We know that $2p\mid m-1$, so $m-1=2\mathit{\lambda p}$ for some integer $\lambda$.

Then $a^{m-1}={\left(a^{2p}\right)}^{\lambda }\equiv 1(\mathit{mod}m)$:

$$a^{m-1}\equiv 1(\mathit{mod}m).$$

So the composite $m$ is a pseudoprime to the base $a$.

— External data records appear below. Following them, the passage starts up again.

/-- The sum of the products of one chunk (R273). -/
def chunkSum (ps : List FVal) : Word :=
  if ps.any (· = .nan) || (ps.any (· = .inf false) && ps.any (· = .inf true)) then 0x7FC00000
  else if ps.any (· = .inf false) then 0x7F800000
  else if ps.any (· = .inf true) then 0xFF800000
  else
    let ns := ps.filterMap fun v => match v with
      | .fin n => if n.m = 0 then none else some n
      | _ => none
    match ns with
    | [] => 0
    | n :: rest =>
      let top := rest.foldl (fun (a : Int) x => max a ((Nat.log2 x.m : Int) + x.e)) ((Nat.log2 n.m : Int) + n.e)
      let g := top - 36
      BitVec.ofNat 32 (fp32.rne (Num.ofInt (ns.foldl (fun (a : Int) x => a + x.truncAt g) 0) g false)).1

/-- Whether a value is finite. -/
def FVal.finite : FVal → Bool
  | .fin _ => true
  | _ => false

/-- NV where a result is a NaN, OF where it is infinite from finite inputs (R272, R399). -/
def matrixFlags (r : Word) (ins : List FVal) : BitVec 4 :=
  match f32 r with
  | .nan => flNV
  | .inf _ => if ins.all FVal.finite then flOF else 0
  | .fin _ => 0

/-- Accumulate products into an FP32 element, chunk by chunk (R273); `fuel` bounds the number of chunks. -/
def accumulate (l : Nat) : Nat → Word × BitVec 4 → List FVal → Word × BitVec 4
  | 0, c, _ => c
  | fuel + 1, c, ps =>
    if ps.isEmpty then c
    else
      let r := (fadd32 c.1 (chunkSum (ps.take l))).1
      accumulate l fuel (r, c.2 ||| matrixFlags r (f32 c.1 :: ps.take l)) (ps.drop l)

/-- The integer that an exact integer value is. -/
def FVal.int : FVal → Int
  | .fin n => n.at 0
  | _ => 0

/-- One accumulator element after the products of a row and a column (R273, R395). -/
def accumElem (isInt : Bool) (l acc : Nat) (c : Word) (a b : List FVal) : Word × BitVec 4 :=
  let ps := List.zipWith (fun x y => (x.mulExact y).1) a b
  let ps := if acc = 2 then ps.map FVal.neg else ps
  if isInt then (BitVec.ofInt 32 (ps.foldl (fun (z : Int) p => z + p.int) c.toInt), 0)
  else accumulate l (ps.length + 1) (c, 0) ps

/-- The chunk length (R273). -/
def chunkLen (ea eb : Nat) : Nat :=
  if elemBits ea = 16 || elemBits eb = 16 then 16 else if elemBits ea = 4 && elemBits eb = 4 then 64 else 32

/-- Words of a row of C. -/
def LCore.cRow (c : LCore) (gran n : Nat) : List Word := bytesToWords n (c.bufRead 3 (16 * gran) (4 * n))

/-- Rows accumulated into the listed lines of C in ascending order of the rows (R396); the flags raised. -/
def LCore.accumRows (c : LCore) (base pitch : Nat) (isInt : Bool) (l acc : Nat) (bcols : List (List FVal)) :
    List (Nat × List FVal) → BitVec 4 → LCore × BitVec 4
  | [], fl => (c, fl)
  | (r, a) :: rest, fl =>
    let old := c.cRow (base + r * pitch) bcols.length
    let new := List.zipWith (fun w b => accumElem isInt l acc w a b) old bcols
    let c := c.bufWrite 3 (16 * (base + r * pitch)) (wordsToBytes (new.map (·.1))) true
    c.accumRows base pitch isInt l acc bcols rest (new.foldl (fun f x => f ||| x.2) fl)

/-- The effect of mma and mma.g on C (R395, R396): with acc 1 every distinct line starts from zero. -/
def LCore.product (c : LCore) (base pitch : Nat) (lines : List Nat) (isInt : Bool) (l acc : Nat)
    (arows bcols : List (List FVal)) : LCore × BitVec 4 :=
  let zero := zeros (4 * bcols.length)
  let c := if acc = 1 then (dedup lines).foldl (fun c r => c.bufWrite 3 (16 * (base + r * pitch)) zero true) c else c
  c.accumRows base pitch isInt l acc bcols (lines.zip arows) 0

/-- Empty every granule of a tile (R176, R395): those of its elements; those of its block scales stay as they are (DESIGN CHOICE, log
entry 88). -/
def LCore.emptyTile (c : LCore) (t : Tile) : LCore := { c with full := ssetAll false c.full t.grans false }

/-! ## Performing -/

/-- mma and mma.g performed (R395, R396). -/
def LCore.doMma (c0 : LCore) (c a b : Tile) (acc : Nat) (empty : BitVec 2) : LCore × BitVec 4 :=
  let (x, fl) := c0.product c.base c.pitch c.lines c.isInt (chunkLen (slotElem a.fmt) (slotElem b.fmt)) acc
    (c0.rowsOf a) (c0.colsOf b)
  let x := if empty.getLsbD 0 then x.emptyTile a else x
  let x := if empty.getLsbD 1 then x.emptyTile b else x
  let x := { x with full := ssetAll false x.full c.grans true }
  (x, fl)

/-- tzero performed (R393). -/
def LCore.doTzero (x : LCore) (c : Tile) : LCore :=
  (dedup c.lines).foldl (fun x r => x.bufWrite 3 (16 * (c.base + r * c.pitch)) (zeros (4 * c.cols)) true) x

/-- Emax of an element format (R397). -/
def elemEmax : Nat → Int
  | 4 => 8
  | 5 => 15
  | 6 => 4
  | 7 => 2
  | 8 => 2
  | 9 => 6
  | _ => 2

/-- Convert a value through a slot (R268 to R270, R397): tcvt sets NV and OF only. `w` holds an FP32 source. -/
def slotConvert (slot : Word) (v : FVal) (w : Word) : Nat × BitVec 4 :=
  let (x, fl) := toElem (slotElem slot) (slotOvf slot) (slotRnd slot) (slotNanp slot) 0 v (w.getLsbD 31)
    (w.extractLsb' 0 23).toNat
  (x, fl &&& (flNV ||| flOF))

/-- A block of at most B source elements converted with a scale of its own: scale code, elements, flags (R397). -/
def convertBlock (slot : Word) (vs : List (FVal × Word)) : Nat × List (Nat × BitVec 4) :=
  if vs.any (fun v => !v.1.finite) then (0xFF, vs.map fun _ => (0, flNV))
  else
    let amax := vs.foldl (fun (m : Option Int) v => match v.1 with
      | .fin n => if n.m = 0 then m else some (match m with
          | some y => max y ((Nat.log2 n.m : Int) + n.e)
          | none => (Nat.log2 n.m : Int) + n.e)
      | _ => m) none
    let x : Int := match amax with
      | some y => max (-127) (min 127 (y - elemEmax (slotElem slot)))
      | none => 0
    ((x + 127).toNat, vs.map fun v => match v.1 with
      | .fin n => slotConvert slot (.fin { n with e := n.e - x }) v.2
      | y => slotConvert slot y v.2)

/-- Cut a list into blocks of n. -/
def blocksOf {α : Type} (n : Nat) : Nat → List α → List (List α)
  | 0, _ => []
  | fuel + 1, l => if l.isEmpty then [] else l.take n :: blocksOf n fuel (l.drop n)

/-- The quotient of a value by a per-tensor scale, with its exact sign (R397). -/
def scaleDiv (v s : FVal) : FVal :=
  match v, s with
  | .fin a, .fin b => if a.m = 0 then .fin ⟨a.neg != b.neg, 0, 0⟩ else .fin (a.div b)
  | .inf a, .fin b => .inf (a != b.neg)
  | .nan, _ => .nan
  | x, _ => x

/-- Bytes of a stored line after its first n elements are written (R264); the line's other bits stay. -/
def putElems (old : List Byte) (width : Nat) (xs : List Nat) : List Byte :=
  let n := xs.length * width
  let x := bytesToNat old
  let new := xs.reverse.foldl (fun a y => a * 2 ^ width + y % 2 ^ width) 0
  natToBytes old.length (x / 2 ^ n * 2 ^ n + new)

/-- One stored line of a tcvt (R397): the line's elements and scales are written. -/
def LCore.cvtLine (x : LCore) (d : Tile) (slot : Word) (s : FVal) (i : Nat) (vs : List (FVal × Word)) :
    LCore × BitVec 4 :=
  let blocked := slotScale slot == 1 || slotScale slot == 2
  let bl := (blocksOf d.block (vs.length + 1) vs).map (convertBlock slot)
  let bad := match s with
    | .fin n => n.m == 0
    | _ => true
  let es : List (Nat × BitVec 4) :=
    if blocked then bl.flatMap (·.2)
    else if slotScale slot == 4 then
      (if bad then vs.map fun _ => slotConvert slot .nan 0x7FC00000
       else vs.map fun v => slotConvert slot (scaleDiv v.1 s) v.2)
    else vs.map fun v => slotConvert slot v.1 v.2
  let off := 16 * (d.base + i * d.pitch)
  let old := x.bufRead d.buf off (ceilDiv (es.length * d.width) 8)
  let x := x.bufWrite d.buf off (putElems old d.width (es.map (·.1))) true
  let x := if blocked then x.bufWrite d.buf (d.scaleByte i) (bl.map fun b => BitVec.ofNat 8 b.1) true else x
  (x, es.foldl (fun f e => f ||| e.2) 0)

/-- Source words of a C tile by rows. -/
def LCore.cWords (c : LCore) (t : Tile) : List (List Word) :=
  t.lines.map fun i => c.cRow (t.base + i * t.pitch) t.cols

/-- tcvt performed (R397). -/
def LCore.doTcvt (c : LCore) (d t : Tile) (slot : Word) (empty : Bool) : LCore × BitVec 4 :=
  let src := (c.cWords t).map fun r => r.map fun w => (t.value w.toNat, w)
  let lines := if d.layout then
      (List.range d.cols).map fun j => src.map fun r => r.getD j (.nan, 0)
    else src
  let s := scaleVal 4 (bytesToNat (c.bufRead d.buf (16 * d.sbase) 4))
  let (x, fl) := (lines.zip (List.range lines.length)).foldl (fun (acc : LCore × BitVec 4) (l : List (FVal × Word) × Nat) =>
    let (y, f) := acc.1.cvtLine d slot s l.2 l.1
    (y, acc.2 ||| f)) (c, 0)
  (if empty then x.emptyTile t else x, fl)

/-- One element of a tadd (R398). -/
def taddElem (isInt : Bool) (acc : Nat) (c : Word) (v : FVal) : Word × BitVec 4 :=
  if isInt then
    let old : Int := if acc = 1 then 0 else c.toInt
    (BitVec.ofInt 32 (if acc = 2 then old - v.int else old + v.int), 0)
  else
    let v := if acc = 2 then v.neg else v
    let ins := if acc = 1 then [v] else [f32 c, v]
    let r := match ins with
      | x :: rest => (sumOnce x rest).1
      | [] => 0
    (r, matrixFlags r ins)

/-- tadd performed (R398): every source element is read first. -/
def LCore.doTadd (c : LCore) (d t : Tile) (acc : Nat) (empty : Bool) : LCore × BitVec 4 :=
  let new := List.zipWith (fun ws vs => List.zipWith (taddElem d.isInt acc) ws vs) (c.cWords d) (c.rowsOf t)
  let x := if empty then c.emptyTile t else c
  let x := (new.zip d.lines).foldl (fun (x : LCore) (r : List (Word × BitVec 4) × Nat) =>
    x.bufWrite 3 (16 * (d.base + r.2 * d.pitch)) (wordsToBytes (r.1.map (·.1))) true) x
  (x, new.foldl (fun f r => r.foldl (fun f e => f ||| e.2) f) 0)

/-- The destination of a matrix instruction. -/
def MtxOp.dest : MtxOp → Tile
  | .mma c _ _ _ _ => c
  | .tzero c => c
  | .tcvt d _ _ _ => d
  | .tadd c _ _ _ => c

/-- A matrix instruction performed on the buffers (R390). -/
def MtxOp.perform (o : MtxOp) (c : LCore) : LCore × BitVec 4 :=
  match o with
  | .mma d a b acc e => c.doMma d a b acc e
  | .tzero d => (c.doTzero d, 0)
  | .tcvt d t slot e => c.doTcvt d t slot e
  | .tadd d t acc e => c.doTadd d t acc e

/-- The address of the first poisoned word in a granule that the instruction reads (R399), as a buffer address. -/
def LCore.granPoison (c : LCore) (gs : List Nat) : Option DWord :=
  (gs.flatMap fun g => (List.range 4).map fun i => 4 * g + i).findSome? fun w =>
    if sget false c.pois w then some (BitVec.ofNat 64 (4 * w)) else none

/-- The destination words become undefined (R399). -/
def State.spoil (s : State) (c : LCore) (t : Tile) : LCore :=
  t.lines.foldl (fun c i =>
    let off := 16 * (t.base + i * t.pitch)
    let n := ceilDiv (t.lineLen * t.width) 32
    c.bufWrite t.buf off (wordsToBytes ((List.range n).map fun j => s.free (off / 4 + j))) false) c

There are infinitely many primes such that $p\nmid a^2-1$, and the correspondance $p\mapsto m=\frac{a^{2p}-1}{a^2-1}={\sum <!--\; FUNCTION\; APPLICATION\; -->}_{i=0}^{p-1}{a}^{2i}$ is one-to-one (strictly increasing). Therefore there are infinitely many pseudoprimes to the base $a>1$ (in particular to the base $2$).

By part (d), there are infinitely many numbers of the class $\mathrm{spsp}(2)$.